##### EXTRACTED INFORMATION #####

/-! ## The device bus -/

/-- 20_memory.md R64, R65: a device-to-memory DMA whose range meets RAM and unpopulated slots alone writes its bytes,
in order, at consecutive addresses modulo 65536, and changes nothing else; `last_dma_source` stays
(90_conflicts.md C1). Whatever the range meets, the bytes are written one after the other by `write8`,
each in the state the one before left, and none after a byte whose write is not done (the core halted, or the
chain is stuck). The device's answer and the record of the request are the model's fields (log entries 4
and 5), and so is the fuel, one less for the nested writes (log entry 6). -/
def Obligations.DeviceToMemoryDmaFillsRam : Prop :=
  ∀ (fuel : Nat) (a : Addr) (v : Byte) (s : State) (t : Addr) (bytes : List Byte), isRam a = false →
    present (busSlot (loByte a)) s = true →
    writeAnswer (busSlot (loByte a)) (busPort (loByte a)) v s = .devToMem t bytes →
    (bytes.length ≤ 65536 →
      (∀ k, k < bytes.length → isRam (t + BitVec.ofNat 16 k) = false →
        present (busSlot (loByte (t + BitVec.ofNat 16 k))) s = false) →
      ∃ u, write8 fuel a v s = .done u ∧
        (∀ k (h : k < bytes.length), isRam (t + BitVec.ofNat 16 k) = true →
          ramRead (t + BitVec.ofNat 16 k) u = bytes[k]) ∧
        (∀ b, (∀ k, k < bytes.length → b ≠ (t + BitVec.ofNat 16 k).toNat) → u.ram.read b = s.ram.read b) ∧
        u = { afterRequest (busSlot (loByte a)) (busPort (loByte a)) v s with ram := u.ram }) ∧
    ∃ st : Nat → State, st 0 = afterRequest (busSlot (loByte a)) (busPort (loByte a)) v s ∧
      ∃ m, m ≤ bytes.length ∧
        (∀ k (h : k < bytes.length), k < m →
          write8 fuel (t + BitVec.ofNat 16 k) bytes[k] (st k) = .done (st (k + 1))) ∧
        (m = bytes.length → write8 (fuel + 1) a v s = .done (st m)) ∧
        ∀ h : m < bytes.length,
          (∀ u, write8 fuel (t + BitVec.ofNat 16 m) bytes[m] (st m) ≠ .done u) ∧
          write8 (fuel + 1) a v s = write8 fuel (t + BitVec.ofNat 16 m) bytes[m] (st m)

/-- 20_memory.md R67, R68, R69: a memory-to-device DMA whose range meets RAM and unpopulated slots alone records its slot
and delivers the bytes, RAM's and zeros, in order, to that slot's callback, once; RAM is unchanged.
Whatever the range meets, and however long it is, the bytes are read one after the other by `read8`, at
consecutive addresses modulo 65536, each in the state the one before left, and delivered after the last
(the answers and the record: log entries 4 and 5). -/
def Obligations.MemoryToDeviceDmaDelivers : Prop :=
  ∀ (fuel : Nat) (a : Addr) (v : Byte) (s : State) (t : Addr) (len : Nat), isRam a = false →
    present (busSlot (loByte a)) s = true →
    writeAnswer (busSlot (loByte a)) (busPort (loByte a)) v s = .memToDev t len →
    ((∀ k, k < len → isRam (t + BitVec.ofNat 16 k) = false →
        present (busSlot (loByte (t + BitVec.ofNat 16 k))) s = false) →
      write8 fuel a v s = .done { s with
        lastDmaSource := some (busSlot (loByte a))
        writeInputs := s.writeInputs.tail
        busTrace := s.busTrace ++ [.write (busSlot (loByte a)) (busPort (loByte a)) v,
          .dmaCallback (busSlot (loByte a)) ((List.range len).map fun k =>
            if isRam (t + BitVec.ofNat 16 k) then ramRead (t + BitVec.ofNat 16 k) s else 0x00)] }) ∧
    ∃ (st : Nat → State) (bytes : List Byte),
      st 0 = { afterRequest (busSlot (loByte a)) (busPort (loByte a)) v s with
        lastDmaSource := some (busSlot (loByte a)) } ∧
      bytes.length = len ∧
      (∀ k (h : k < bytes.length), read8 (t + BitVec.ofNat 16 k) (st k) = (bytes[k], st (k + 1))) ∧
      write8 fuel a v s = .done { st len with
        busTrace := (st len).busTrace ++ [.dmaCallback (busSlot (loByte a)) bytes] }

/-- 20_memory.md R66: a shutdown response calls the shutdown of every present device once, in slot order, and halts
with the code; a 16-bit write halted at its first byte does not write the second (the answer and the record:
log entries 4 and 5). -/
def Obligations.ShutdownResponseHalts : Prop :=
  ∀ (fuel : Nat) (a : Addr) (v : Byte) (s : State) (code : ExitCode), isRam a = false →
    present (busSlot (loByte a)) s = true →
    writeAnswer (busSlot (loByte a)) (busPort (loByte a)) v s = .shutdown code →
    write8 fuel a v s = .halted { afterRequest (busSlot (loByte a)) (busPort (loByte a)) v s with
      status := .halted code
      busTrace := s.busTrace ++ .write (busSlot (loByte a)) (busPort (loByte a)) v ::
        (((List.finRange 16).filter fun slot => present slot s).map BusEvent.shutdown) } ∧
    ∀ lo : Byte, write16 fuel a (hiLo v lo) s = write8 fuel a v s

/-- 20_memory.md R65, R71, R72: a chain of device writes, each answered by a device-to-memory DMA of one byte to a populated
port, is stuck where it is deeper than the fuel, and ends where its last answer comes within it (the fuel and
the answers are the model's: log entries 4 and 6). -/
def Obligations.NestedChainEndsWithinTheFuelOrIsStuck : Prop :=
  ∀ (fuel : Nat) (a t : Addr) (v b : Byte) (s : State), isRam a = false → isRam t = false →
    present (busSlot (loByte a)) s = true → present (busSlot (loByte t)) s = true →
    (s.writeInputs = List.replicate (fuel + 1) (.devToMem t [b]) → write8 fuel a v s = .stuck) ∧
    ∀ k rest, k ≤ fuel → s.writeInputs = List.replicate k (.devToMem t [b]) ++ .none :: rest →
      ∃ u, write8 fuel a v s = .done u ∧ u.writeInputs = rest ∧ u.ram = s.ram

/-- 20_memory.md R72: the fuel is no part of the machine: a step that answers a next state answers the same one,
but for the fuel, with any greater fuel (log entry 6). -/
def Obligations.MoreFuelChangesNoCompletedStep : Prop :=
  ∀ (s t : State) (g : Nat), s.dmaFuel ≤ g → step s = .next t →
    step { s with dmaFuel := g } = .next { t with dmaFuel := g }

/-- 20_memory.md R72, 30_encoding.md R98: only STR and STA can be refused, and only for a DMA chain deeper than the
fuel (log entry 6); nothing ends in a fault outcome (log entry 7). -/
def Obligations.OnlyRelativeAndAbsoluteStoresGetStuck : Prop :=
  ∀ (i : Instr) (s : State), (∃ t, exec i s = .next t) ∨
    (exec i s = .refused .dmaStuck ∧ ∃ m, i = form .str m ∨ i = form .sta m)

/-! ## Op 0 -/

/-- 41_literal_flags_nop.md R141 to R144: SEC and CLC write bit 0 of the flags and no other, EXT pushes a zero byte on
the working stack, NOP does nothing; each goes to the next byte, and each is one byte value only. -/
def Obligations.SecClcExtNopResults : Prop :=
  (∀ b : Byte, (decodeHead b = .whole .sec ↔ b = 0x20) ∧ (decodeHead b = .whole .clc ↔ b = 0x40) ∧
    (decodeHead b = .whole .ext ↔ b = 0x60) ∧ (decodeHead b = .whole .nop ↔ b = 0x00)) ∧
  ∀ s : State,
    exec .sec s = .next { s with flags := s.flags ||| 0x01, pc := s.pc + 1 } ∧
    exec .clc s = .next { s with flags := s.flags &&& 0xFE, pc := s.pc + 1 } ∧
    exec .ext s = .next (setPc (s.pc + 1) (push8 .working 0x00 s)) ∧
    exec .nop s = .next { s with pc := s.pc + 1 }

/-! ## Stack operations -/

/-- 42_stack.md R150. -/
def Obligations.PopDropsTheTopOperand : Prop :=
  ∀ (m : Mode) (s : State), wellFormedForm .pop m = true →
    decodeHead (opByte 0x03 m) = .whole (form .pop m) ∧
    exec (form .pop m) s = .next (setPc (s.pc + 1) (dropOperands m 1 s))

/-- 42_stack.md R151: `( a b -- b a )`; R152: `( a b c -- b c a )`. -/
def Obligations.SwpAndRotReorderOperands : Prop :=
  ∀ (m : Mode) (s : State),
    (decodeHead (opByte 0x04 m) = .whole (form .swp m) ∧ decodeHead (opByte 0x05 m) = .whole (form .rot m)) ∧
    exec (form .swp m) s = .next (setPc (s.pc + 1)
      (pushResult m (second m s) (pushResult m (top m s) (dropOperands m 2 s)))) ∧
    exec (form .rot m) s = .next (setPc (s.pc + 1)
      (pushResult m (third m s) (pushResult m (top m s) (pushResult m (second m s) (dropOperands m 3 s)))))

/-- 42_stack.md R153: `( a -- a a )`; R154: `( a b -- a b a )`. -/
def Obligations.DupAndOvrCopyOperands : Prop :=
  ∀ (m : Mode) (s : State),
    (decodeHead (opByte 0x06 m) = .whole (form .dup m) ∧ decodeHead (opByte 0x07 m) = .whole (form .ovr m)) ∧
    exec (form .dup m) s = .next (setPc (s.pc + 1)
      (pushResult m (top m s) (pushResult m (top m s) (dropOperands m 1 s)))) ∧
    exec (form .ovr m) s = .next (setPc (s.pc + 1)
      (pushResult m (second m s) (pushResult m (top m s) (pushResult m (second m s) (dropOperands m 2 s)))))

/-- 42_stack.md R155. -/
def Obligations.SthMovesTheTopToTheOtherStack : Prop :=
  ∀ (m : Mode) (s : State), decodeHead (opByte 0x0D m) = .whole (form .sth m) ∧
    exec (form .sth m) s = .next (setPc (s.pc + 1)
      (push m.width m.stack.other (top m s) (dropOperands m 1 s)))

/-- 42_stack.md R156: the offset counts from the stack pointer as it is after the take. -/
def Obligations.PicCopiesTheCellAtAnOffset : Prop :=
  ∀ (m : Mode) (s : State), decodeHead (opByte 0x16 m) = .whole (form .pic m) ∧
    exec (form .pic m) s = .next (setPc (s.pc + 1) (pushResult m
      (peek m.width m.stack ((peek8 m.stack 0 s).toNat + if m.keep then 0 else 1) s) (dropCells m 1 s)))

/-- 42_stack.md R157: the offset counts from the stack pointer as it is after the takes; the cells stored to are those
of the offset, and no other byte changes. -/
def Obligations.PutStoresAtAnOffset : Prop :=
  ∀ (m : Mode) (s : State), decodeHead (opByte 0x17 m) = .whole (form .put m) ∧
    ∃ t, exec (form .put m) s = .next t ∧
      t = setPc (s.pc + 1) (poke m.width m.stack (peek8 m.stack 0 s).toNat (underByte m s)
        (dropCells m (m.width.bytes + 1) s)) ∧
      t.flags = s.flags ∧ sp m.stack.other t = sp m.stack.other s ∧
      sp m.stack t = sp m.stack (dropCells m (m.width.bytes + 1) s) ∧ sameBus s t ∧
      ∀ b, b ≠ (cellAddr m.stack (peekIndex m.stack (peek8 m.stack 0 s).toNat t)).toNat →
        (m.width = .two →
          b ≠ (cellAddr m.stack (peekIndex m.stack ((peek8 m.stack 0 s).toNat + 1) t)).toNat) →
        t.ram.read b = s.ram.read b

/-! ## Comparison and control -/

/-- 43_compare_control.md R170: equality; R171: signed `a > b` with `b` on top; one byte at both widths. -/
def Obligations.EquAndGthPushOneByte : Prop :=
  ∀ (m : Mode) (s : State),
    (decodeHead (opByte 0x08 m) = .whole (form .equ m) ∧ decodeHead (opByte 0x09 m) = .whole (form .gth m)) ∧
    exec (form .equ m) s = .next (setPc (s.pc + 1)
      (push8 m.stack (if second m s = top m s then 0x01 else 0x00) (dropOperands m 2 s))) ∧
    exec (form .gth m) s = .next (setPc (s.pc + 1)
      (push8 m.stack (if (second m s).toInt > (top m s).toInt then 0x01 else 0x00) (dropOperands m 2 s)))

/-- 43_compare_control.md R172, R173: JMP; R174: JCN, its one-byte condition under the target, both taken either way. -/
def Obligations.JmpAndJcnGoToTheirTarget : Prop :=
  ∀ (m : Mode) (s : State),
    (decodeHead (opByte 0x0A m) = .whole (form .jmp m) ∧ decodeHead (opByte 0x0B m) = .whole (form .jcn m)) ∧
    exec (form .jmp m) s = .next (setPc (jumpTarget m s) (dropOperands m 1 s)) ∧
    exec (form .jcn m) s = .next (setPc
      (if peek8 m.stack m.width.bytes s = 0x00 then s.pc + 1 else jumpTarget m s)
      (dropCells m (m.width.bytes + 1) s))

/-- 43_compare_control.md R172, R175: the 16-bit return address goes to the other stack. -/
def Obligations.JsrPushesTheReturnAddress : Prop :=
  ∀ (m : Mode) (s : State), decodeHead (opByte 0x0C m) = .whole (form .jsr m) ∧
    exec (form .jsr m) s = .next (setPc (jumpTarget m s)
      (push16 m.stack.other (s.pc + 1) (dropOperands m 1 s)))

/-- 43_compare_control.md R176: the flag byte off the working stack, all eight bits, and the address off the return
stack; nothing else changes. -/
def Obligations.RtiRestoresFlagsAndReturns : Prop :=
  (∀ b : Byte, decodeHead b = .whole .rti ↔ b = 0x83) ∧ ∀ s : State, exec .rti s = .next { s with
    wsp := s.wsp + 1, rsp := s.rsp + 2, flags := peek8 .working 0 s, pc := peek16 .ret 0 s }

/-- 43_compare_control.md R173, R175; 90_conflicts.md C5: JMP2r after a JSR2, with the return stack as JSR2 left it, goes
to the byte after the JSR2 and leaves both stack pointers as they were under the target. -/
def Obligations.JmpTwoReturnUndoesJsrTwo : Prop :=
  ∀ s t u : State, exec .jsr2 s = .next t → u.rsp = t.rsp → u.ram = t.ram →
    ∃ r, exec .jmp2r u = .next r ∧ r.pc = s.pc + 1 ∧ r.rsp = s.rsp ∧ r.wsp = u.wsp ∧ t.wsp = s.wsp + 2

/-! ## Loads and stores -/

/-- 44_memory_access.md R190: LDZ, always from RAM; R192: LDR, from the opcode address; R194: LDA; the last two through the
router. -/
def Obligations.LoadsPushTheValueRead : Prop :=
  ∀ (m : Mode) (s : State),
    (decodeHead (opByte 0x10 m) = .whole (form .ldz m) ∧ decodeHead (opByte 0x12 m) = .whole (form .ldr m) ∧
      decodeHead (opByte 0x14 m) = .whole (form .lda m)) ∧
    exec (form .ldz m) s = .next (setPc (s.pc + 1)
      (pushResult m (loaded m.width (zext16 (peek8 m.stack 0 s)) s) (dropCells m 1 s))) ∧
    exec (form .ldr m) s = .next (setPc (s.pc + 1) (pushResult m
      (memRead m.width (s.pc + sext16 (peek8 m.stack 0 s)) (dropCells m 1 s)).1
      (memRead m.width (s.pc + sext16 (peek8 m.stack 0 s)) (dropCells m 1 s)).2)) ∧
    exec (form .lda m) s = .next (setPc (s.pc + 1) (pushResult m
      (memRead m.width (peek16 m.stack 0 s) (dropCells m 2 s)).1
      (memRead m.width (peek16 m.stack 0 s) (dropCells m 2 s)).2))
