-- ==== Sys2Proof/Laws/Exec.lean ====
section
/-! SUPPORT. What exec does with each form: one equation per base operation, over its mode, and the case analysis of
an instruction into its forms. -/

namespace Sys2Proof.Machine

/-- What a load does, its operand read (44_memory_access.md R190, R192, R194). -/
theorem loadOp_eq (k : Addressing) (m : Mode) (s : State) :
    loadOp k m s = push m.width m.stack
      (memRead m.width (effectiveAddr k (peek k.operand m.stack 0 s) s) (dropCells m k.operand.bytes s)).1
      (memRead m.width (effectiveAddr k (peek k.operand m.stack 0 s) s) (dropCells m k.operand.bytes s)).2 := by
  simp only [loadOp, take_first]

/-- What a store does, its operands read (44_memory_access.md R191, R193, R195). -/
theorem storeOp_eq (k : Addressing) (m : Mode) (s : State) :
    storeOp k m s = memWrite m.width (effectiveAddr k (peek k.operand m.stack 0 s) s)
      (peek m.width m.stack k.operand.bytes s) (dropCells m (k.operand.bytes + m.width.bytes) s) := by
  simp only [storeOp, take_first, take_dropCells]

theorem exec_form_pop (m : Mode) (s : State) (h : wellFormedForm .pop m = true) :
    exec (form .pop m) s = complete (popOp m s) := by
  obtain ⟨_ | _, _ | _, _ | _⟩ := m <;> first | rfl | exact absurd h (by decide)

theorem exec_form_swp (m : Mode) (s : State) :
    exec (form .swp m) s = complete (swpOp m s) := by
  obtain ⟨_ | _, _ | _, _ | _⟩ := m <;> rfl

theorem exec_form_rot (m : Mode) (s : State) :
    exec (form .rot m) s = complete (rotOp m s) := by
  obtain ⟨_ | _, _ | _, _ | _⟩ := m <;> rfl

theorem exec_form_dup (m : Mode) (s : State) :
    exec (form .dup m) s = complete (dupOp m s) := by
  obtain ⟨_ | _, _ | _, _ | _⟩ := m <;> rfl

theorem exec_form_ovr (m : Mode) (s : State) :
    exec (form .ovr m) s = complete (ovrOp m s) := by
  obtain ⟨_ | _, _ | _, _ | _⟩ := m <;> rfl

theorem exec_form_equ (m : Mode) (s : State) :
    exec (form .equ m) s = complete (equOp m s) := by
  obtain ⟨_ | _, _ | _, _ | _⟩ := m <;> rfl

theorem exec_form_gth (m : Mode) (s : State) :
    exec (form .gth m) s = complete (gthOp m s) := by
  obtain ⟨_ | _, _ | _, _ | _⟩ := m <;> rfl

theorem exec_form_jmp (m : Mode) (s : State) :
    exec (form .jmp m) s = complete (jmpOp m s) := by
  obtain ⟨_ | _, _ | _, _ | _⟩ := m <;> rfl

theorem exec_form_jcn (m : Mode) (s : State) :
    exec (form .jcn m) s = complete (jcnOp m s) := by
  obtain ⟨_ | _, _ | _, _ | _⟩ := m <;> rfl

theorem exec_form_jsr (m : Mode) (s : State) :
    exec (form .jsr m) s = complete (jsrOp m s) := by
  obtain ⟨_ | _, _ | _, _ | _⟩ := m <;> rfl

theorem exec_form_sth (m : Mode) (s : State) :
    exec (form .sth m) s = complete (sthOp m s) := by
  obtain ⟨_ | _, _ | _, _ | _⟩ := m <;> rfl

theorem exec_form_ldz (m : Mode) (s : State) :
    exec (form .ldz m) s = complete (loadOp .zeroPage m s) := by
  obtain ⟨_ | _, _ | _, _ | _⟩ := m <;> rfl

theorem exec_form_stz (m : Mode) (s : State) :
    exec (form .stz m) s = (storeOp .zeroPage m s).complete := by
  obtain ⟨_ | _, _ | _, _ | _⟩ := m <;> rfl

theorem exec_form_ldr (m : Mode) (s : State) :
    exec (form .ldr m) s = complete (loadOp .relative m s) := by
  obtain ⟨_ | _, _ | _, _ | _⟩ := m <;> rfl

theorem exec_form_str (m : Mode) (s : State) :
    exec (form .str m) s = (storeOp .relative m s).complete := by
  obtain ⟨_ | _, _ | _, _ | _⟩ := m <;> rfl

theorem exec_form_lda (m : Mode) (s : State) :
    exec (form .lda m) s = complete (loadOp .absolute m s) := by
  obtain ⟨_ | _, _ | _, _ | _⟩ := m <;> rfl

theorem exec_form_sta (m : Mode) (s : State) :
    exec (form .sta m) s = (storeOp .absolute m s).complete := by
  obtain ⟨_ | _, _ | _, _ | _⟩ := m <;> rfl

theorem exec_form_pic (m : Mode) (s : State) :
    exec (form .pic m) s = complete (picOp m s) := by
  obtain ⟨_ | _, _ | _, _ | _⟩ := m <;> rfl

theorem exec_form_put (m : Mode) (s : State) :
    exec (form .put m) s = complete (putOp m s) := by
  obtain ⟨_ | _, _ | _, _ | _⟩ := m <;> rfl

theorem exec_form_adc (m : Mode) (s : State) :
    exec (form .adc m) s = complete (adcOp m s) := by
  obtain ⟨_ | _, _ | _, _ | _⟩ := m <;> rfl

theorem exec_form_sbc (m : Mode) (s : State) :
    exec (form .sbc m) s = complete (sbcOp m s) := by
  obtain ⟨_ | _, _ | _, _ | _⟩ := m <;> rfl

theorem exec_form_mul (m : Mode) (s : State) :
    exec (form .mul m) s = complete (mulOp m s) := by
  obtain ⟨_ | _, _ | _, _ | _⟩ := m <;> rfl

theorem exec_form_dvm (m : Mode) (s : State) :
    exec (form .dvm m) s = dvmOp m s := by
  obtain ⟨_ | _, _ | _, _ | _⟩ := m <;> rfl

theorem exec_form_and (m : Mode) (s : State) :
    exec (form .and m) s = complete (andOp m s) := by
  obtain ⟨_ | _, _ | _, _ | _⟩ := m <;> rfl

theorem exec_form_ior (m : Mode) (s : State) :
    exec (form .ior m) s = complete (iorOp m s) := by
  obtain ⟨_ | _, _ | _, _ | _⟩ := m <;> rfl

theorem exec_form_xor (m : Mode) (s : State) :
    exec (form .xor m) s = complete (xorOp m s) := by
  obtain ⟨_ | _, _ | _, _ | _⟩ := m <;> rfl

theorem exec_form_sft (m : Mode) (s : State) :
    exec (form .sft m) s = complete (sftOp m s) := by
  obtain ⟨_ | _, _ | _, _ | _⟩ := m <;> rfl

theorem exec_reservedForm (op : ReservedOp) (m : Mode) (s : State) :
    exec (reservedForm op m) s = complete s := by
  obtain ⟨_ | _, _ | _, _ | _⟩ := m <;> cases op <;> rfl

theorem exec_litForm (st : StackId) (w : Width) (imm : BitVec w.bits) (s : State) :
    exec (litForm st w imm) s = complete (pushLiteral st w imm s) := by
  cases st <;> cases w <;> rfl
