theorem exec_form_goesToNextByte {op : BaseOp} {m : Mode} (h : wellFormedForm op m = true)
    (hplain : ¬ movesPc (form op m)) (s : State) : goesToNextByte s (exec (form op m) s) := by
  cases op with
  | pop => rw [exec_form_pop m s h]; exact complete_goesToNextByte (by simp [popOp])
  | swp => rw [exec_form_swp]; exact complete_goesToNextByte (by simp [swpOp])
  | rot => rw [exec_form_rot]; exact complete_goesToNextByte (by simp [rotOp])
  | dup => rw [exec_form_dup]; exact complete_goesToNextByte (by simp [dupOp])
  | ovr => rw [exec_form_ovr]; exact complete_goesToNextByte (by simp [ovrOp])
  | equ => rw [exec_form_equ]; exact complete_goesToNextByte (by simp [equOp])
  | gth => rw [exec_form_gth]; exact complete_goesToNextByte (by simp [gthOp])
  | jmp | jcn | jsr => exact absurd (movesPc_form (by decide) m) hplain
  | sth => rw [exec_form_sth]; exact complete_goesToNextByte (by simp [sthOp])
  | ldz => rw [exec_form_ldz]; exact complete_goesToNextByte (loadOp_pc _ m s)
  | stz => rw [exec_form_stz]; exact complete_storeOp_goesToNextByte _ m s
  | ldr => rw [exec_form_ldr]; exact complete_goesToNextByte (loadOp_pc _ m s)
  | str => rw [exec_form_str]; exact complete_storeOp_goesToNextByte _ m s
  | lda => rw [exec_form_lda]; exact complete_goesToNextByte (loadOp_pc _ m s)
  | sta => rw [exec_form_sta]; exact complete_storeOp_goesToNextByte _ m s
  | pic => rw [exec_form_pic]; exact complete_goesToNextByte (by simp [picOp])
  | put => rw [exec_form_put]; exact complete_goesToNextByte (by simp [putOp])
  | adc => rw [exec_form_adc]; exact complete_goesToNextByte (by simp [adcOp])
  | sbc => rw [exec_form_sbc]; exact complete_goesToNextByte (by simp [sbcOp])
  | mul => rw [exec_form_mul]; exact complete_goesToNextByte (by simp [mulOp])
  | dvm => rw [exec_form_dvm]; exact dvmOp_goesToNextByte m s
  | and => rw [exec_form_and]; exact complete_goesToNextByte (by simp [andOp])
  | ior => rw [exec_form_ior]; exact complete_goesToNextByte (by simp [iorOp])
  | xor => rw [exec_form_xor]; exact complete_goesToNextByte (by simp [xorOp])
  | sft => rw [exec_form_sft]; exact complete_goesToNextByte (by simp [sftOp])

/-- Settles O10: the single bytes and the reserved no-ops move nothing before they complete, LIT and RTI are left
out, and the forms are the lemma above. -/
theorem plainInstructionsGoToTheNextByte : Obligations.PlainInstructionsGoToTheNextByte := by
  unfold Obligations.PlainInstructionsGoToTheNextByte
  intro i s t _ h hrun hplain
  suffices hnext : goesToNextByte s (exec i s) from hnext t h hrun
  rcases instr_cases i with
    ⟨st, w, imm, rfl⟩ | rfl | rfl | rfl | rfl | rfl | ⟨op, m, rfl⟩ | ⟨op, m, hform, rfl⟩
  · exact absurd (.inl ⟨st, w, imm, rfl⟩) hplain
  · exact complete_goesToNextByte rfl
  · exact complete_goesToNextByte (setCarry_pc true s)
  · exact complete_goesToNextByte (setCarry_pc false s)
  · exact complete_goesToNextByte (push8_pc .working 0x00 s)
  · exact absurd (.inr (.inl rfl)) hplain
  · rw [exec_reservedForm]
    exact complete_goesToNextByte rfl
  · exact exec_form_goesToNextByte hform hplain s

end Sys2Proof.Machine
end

#####

## EXERCISE OBJECTIVE
Copy out every line of the records that the string "true" appears in.

## TASK SOLUTION
    present (busSlot (loByte a)) s = true →
        (∀ k (h : k < bytes.length), isRam (t + BitVec.ofNat 16 k) = true →
    present (busSlot (loByte a)) s = true →
    present (busSlot (loByte a)) s = true →
    present (busSlot (loByte a)) s = true → present (busSlot (loByte t)) s = true →
  ∀ (m : Mode) (s : State), wellFormedForm .pop m = true →
theorem exec_form_pop (m : Mode) (s : State) (h : wellFormedForm .pop m = true) :
theorem exec_form_goesToNextByte {op : BaseOp} {m : Mode} (h : wellFormedForm op m = true)
  · exact complete_goesToNextByte (setCarry_pc true s)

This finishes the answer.